Thomas Garvin, has served as the student body president for the past two semesters. He is a person that everyone is familiar with on campus. He can be seen running to class, cheering on our sports teams, participating in campus activities, and politically representing our school at meetings throughout the state. Garvin has had a lot on his plate this past year, being a husband and father, a student, president of EUSA, and on top of his presidential duties he also ran the intramurals program. Juggling all of these responsibilities required some serious time management. Despite his busy schedule, Garvin has done an excellent job as student body president.

Since Garvin took office, there have been some big changes to our campus. One of the most drastic changes was the reorganization of faculty. This was a tumultuous period for everyone, and left EUSA without an advisor. Garvin reports that there were challenges that were caused by the loss of their advisor, but he is proud that they were able to accomplish so much without the extra support. He had to adapt to a difficult situation, and he found a way to be successful regardless of testing circumstances.

Garvin put a lot of time and energy into creating a better campus for students. He is deeply motivated to improve this school, and get students excited about their opportunities here. Garvin has grown up in this town, and has come to love and care for USU Eastern. He firmly believes that the college and the community work hand in hand. Without the college, the community fails, and without the community, the college fails. When asked why he invested so much of himself into this school, his response was “This is the best school in the state… you’d be crazy not to.” Garvin is deeply commitment to this institution, and his passion has shown through is actions as president.

Next year Garvin will find other ways to serve on campus outside of EUSA. Garvin will miss seeing young adults recognize problems, and solve them through strong leadership, hard work, and innovative ideas. Although he loved being part of the inner workings of the school, he feels the need to give others the opportunity to grow as leaders. He plans on supporting Matt Gochis and the new presidency as they continue to better the campus experience. Regardless of his position, Garvin will be attending open forum meetings and will be the involved student that he wished to see when he was president.

Garvin has an optimistic vision for the upcoming year. When asked why he was so confident, his answer was simple, “Matt Gochis, Beth Liddell, and Pete Yackovitch.
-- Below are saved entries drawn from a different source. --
-- ==== Sys2Proof/Machine/Step.lean ====
section
/-! DEFINITION. One step of the block: the command at the front of the queue. -/

namespace Sys2Proof.Machine

/-- The command at the front of `pending` leaves it and acts on the state with the queue's rest; on an empty queue the block idles (log 1). 95_what_each_step_holds.md: a step is whole and indivisible. -/
def step (s : State) : Host.Outcome State Fault Refusal :=
  match s.pending with
  | c :: rest => exec c { s with pending := rest }
  | [] => .next s

/-- The machine with the command that a table word spells put at the front of its queue; unchanged where the word spells none, which is every word here (log 1). -/
def State.withFetchWord (s : State) (nbits w : Nat) : State :=
  match decodeTableWord nbits w with
  | some c => { s with pending := c :: s.pending }
  | none => s

end Sys2Proof.Machine
end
They have a vision that will further unite students at this institution…they will raise the bar higher than last year.” As Garvin passes the torch to the next generation of leaders, he has advice that will help guide the new EUSA to an extraordinary year.

To Gochis, Garvin quoted a phrase his wife uses frequently, “know you’re role.” The key to success is being who you need to be. Garvin shows lots of confidence in Gochis and knows that he will be the glue that keeps the students together. For the presidency as a whole, Garvin advises them to get to know the students personally. That is the biggest job for EUSA leaders. Become friends and then they can truly be the students advocate. If they don’t do that, they will fail. Lastly, he encourages EUSA to support their leaders, and commit to giving their best effort. Working together will take a person farther than they could ever go themselves. As for the student body, Garvin says “if you have issues or want change, be that change. There are resources and channels available to get your dreams heard. Find these channels, and use them.”

Next year will present a new set of challenges, not all of which can be predicted or prepared for. Garvin believes that standing up for the college as a student body, and not relying on the administration will make this institution grow and become better.

The EUSA will either be the biggest help, or the biggest hindrance to the progress of the school. In a very real way, the future of this institution lies in the hands of the students.

It is vital that each year, we continue to improve and progress. That being said, Garvin is confident that next year will be ten times better than this year.